I am missing so many cards from my favourite decks such as burn and goblins + many t2 cards like Hellspark Elemental

Keep up the good work!
yugular

pictote said...

hello, i am the first anonymous, not the second. It's une great projet et i want just to help you. i an mot un programmer, just une gamer.

Forge said...

"On what basis you add cards to the program? And how often?"

The answer is very randomly. Usually we try to add whatever cards that we can but we can only add "simple" cards. Although I am very happy to say that we have planeswalkers, exalted, first and double strike.

Forge said...

I'm glad that my program runs on Mac. Everyone needs to play Magic, even Mac owners.

Forge said...

Testing is a hard but interesting subject. Hard because MTG Forge's architecture doesn't support testing but we all know that testing is important.
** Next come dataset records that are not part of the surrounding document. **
/-- Settles O55: each clamp of the boot load has bytes for bounds, so it is the clamp of the numbers. -/
theorem bootLoadReadsStoreOrDefaults : Obligations.BootLoadReadsStoreOrDefaults := by
  unfold Obligations.BootLoadReadsStoreOrDefaults
  intro s hb clamped
  have hw := frameW_bounds s.params
  have hh := frameH_bounds s.params
  refine ⟨_, step_boot hb, clampByte_toNat _ (by omega) (by omega), clampByte_toNat _ (by omega) (by omega), ?_⟩
  intro q n xs ys
  have hxs : (bootVrt s).xsplit.toNat ≤ 255 := Nat.le_of_lt_succ (bootVrt s).xsplit.isLt
  have hys : (bootVrt s).ysplit.toNat ≤ 255 := Nat.le_of_lt_succ (bootVrt s).ysplit.isLt
  have hkeyX : (burnKey q false).toNat = 0xCA + 2 * n := by cases q <;> rfl
  have hkeyY : (burnKey q true).toNat = 0xCA + 2 * n + 1 := by cases q <;> rfl
  rw [← hkeyY, ← hkeyX, State.bootLoad_vrt, bootVrt_burnX, bootVrt_burnY,
    clampByte_toNat _ (sideLo_le _ hxs) (sideHi_le _ hxs hw.2),
    clampByte_toNat _ (sideLo_le _ hys) (sideHi_le _ hys hh.2)]
  simp only [sideLo, sideHi, isLeft_iff, isTop_iff]
  exact ⟨rfl, rfl⟩

/-- Settles O56: the store keeps the clamped split over the reset, and the boot load clamps it to the same bounds
again, which changes nothing. -/
theorem persistedSplitsSurviveHardReset : Obligations.PersistedSplitsSurviveHardReset := by
  unfold Obligations.PersistedSplitsSurviveHardReset
  intro s v hb
  obtain ⟨hw2, hw⟩ := frameW_bounds s.params
  obtain ⟨hh2, hh⟩ := frameH_bounds s.params
  refine ⟨_, _, _, _, exec_wreg_coordinate (r := .xsplit) rfl, run_hardReset_boot hb, ?_,
    exec_wreg_coordinate (r := .ysplit) rfl, run_hardReset_boot hb, ?_⟩
  · rw [State.bootLoad_vrt, bootVrt_xsplit, State.nvGet, State.hardReset_store]
    exact clampSplit_stored hw2 hw _ ((Memory.lookup_insert 0xC0 _ 0xC0 s.store).trans (if_pos rfl))
  · rw [State.bootLoad_vrt, bootVrt_ysplit, State.nvGet, State.hardReset_store]
    exact clampSplit_stored hh2 hh _ ((Memory.lookup_insert 0xC1 _ 0xC1 s.store).trans (if_pos rfl))

/-- Settles O57: a hard reset replaces every port, the VRT, the port in hand and the boot flag. -/
theorem hardResetStep : Obligations.HardResetStep := by
  unfold Obligations.HardResetStep
  exact fun s rest hb hi => ⟨_, step_hardReset hb hi, List.map_const' .., rfl, rfl, rfl, rfl, rfl, rfl⟩

/-- Settles O51: every port of the reset state is one and the same, and every group of the VRT is constant. -/
theorem resetValues : Obligations.ResetValues := by
  unfold Obligations.ResetValues
  refine ⟨fun q hq => ?_, ?_, fun q => ?_, rfl, rfl, rfl, rfl, rfl⟩
  · obtain rfl := List.eq_of_mem_replicate hq
    exact ⟨rfl, rfl, rfl, rfl, rfl, Memory.read_nil, rfl, rfl, rfl, rfl, rfl⟩
  · exact (Nat.succ_pos _).trans_eq List.length_replicate.symm
  · cases q <;> exact ⟨rfl, rfl, rfl⟩

/-- Settles O52: the ports are reset ports, the store is empty, and the boot load is still pending. -/
theorem invariantHoldsAtReset : Obligations.InvariantHoldsAtReset := by
  unfold Obligations.InvariantHoldsAtReset
  refine ⟨?_, fun q hq => ?_, rfl, nofun⟩
  · exact (Nat.succ_pos _).trans_eq List.length_replicate.symm
  · rw [List.eq_of_mem_replicate hq]
    exact Port.ok_reset

end Sys2Proof.Machine

end

/-! The steps of the machine (40_frame_parser.md R131, 60_exceptions.md R290 to R298): what a `Feed` step may do, what
no step of one port sees of another or of the events still on offer, and the invariant. -/
section

namespace Sys2Proof.Machine

/-! ### The effect of a `Feed` step -/

/-- A frame is completed from the code its port holds. -/
theorem feed_cmd_of_completeOk {q : Port} {b : Byte} (hr : (feed q b).2 = .completeOk) : (feed q b).1.cmd = q.cmd := by
  have h := feed_cases q b
  generalize feed q b = r at h hr ⊢
  cases h with
  | complete => rfl
  | _ => nomatch hr

/-- A `Feed` step of a port that exists advances its parser, and then has the effect of one command: that of the frame
completed, which is a `WREG` only if its code is, or at most an output. -/
theorem feedPort_effect {s : State} {p : Nat} (b : Byte) (hp : p < s.ports.length) :
    ∃ i t, feedPort p b s = .next t ∧
      CommandEffect i { s with hand := p, ports := s.ports.set p (feed (s.port p) b).1 } t ∧
      ((feed (s.port p) b).1.dataLen.toNat ≤ 512 → i.wellFormed = true) ∧
      (∀ x y, i = .wreg x y → (feed (s.port p) b).2 = .completeOk ∧ (s.port p).cmd = codeWreg) := by
  rw [feedPort_eq b hp]
  set q := (feed (s.port p) b).1 with hq
  set s1 : State := { s with hand := p, ports := s.ports.set p q }
  cases hr : (feed (s.port p) b).2 with
  | cont => exact ⟨.unknown .zero, _, rfl, (CommandEffect.refl _ s1).emit _, fun _ => rfl, nofun⟩
  | reset => exact ⟨.unknown .zero, _, rfl, (CommandEffect.raise _ s1 _).emit _, fun _ => rfl, nofun⟩
  | completeFail => exact ⟨.unknown .zero, _, rfl, (CommandEffect.raise _ s1 _).emit _, fun _ => rfl, nofun⟩
  | completeOk =>
    have hport : s1.port s1.hand = q := State.port_setPort_self (s := s) hp q
    obtain ⟨t, ht, heff⟩ := exec_effect (decodeBody q.cmd q.dataBytes) s1
    refine ⟨decodeBody q.cmd q.dataBytes, t.emit (.result t.hand .completeOk), ?_, heff.emit _, fun hlen => ?_,
      fun x y hi => ⟨rfl, ?_⟩⟩
    · rw [afterFeed, dispatch, hport, ht, withResult]
    · exact wellFormed_decodeBody _ (by rw [dataBytes_length]; exact hlen)
    · rw [← feed_cmd_of_completeOk hr, ← hq, ← code_decodeBody q.cmd q.dataBytes, hi]
      rfl

/-- No event is offered for a port that does not exist (R298). -/
theorem feedPort_noSuchPort {s : State} {p : Nat} (b : Byte) (hp : ¬p < s.ports.length) :
    feedPort p b s = .fault .noSuchPort := by
  rw [feedPort, if_neg hp]

theorem lt_of_feedPort_next {s t : State} {p : Nat} {b : Byte} (h : feedPort p b s = .next t) : p < s.ports.length := by
  by_contra hp
  rw [feedPort_noSuchPort b hp] at h
  nomatch h

/-- The inversion of `feedPort_effect`. -/
theorem effect_of_feedPort_next {s t : State} {p : Nat} {b : Byte} (h : feedPort p b s = .next t) :
    ∃ i, CommandEffect i { s with hand := p, ports := s.ports.set p (feed (s.port p) b).1 } t ∧
      ((feed (s.port p) b).1.dataLen.toNat ≤ 512 → i.wellFormed = true) ∧
      (∀ x y, i = .wreg x y → (feed (s.port p) b).2 = .completeOk ∧ (s.port p).cmd = codeWreg) := by
  obtain ⟨i, t', ht', heff⟩ := feedPort_effect b (lt_of_feedPort_next h)
  obtain rfl := Host.Outcome.next.inj (h.symm.trans ht')
  exact ⟨i, heff⟩

/-- A `Feed` step leaves every other port as it was (10_state.md R23). -/
theorem feedPort_port_of_ne {s t : State} {p p' : Nat} {b : Byte} (h : feedPort p b s = .next t) (hne : p' ≠ p) :
    t.port p' = s.port p' := by
  obtain ⟨i, heff, -⟩ := effect_of_feedPort_next h
  exact (heff.port_of_ne hne).trans (State.port_setPort_of_ne (s := s) hne _)

/-- The parser state after a `Feed` step is the one its parser answers, whatever the command it ran. -/
theorem feedPort_ps {s t : State} {p : Nat} {b : Byte} (h : feedPort p b s = .next t) :
    (t.port p).ps = (feed (s.port p) b).1.ps := by
  obtain ⟨i, heff, -⟩ := effect_of_feedPort_next h
  exact heff.ps_hand.trans (congrArg Port.ps (State.port_setPort_self (lt_of_feedPort_next h) _))

/-- The one-byte edges of the parser's graph (40_frame_parser.md R148). -/
theorem feed_edge (q : Port) (b : Byte) : (q.ps, (feed q b).1.ps) ∈ graphEdges := by
  have h := feed_cases q b
  generalize feed q b = r at h ⊢
  cases h with
  | skip hs | start hs | rejected hs | accepted hs | bodyEnd hs | complete hs => simp [hs, graphEdges]
  | length hs | checksum hs => simp [hs, graphEdges]
  | body hs => simp [hs, graphEdges]

theorem sessionReset_of_lt {s : State} {p : Nat} (hp : p < s.ports.length) :
    sessionReset p s =
      .next (s.setPort p { Port.reset with ack := (s.port p).ack, ackLen := (s.port p).ackLen }) := by
  rw [sessionReset, if_pos hp]
  rfl

theorem sessionReset_next {s t : State} {p : Nat} (h : sessionReset p s = .next t) :
    p < s.ports.length ∧
      t = s.setPort p { Port.reset with ack := (s.port p).ack, ackLen := (s.port p).ackLen } := by
  by_cases hp : p < s.ports.length
  · exact ⟨hp, (Host.Outcome.next.inj (h.symm.trans (sessionReset_of_lt hp)))⟩
  · rw [sessionReset, if_neg hp] at h
    nomatch h

theorem recompute_next_inv {s t : State} {frame : List Half} (h : recompute frame s = .next t) :
    t = { s with vrt := Vrt.commit s.params s.vrt frame }.emit
      (.bcast (s.params.bcastSelect.map (Vrt.result (Vrt.commit s.params s.vrt frame)))) := by
  by_cases hlen : frame.length = s.params.frameW * s.params.frameH
  · exact Host.Outcome.next.inj (h.symm.trans (recompute_next hlen))
  · rw [recompute, if_neg hlen] at h
    nomatch h

@[simp] theorem State.hardReset_port (s : State) (p : Nat) : s.hardReset.port p = Port.reset :=
  List.getD_map s.ports Port.reset fun _ => Port.reset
The truth is that this is a free project that is done in our spare time and while it doesn't always work 100% it is still very impressive. Although I'm glad willow and his Wagic project supports testing and has a great many cards.

Anonymous said...

Willow, regression tests sound like a great plan, and I agree with you, we should plug them into MTGForge.

But to be honest I'm not sure how to implement them into the current architecture :(

WilLoW :--) said...

@Forge and DennisBergkamp.
Here are the steps I took:
1) Implement an AI vs AI mode. i.e., make sure that the game does not rely too much on player 1 being human
2)create a "TestPlayer" class that will inherit from the AIPlayer class
3)Whenever the TestPlayer class needs to play, rather than calling the AI regular methods, read the action to perform in a text file
4)The TestPlayer class has to be extremely simple, to ensure that it does not influence the behavior of the game (i.e. the state of the game while testing should be as close as possible to the state of the game when playing). What I do is calling the most upper level functions. In forge, it could probably be simulating clicks on the interface.

Only point 1) is a bit difficult I think.

That's pretty much it. If I have time I'll have a look at Forge's source to give you a more specific answer.

Gando the Wandering Fool said...

Most interesting conversation here to date. :)

I agree that testing code internally is key to getting a less bugridden better quality program but I question whether those methods listed will even work with the current code.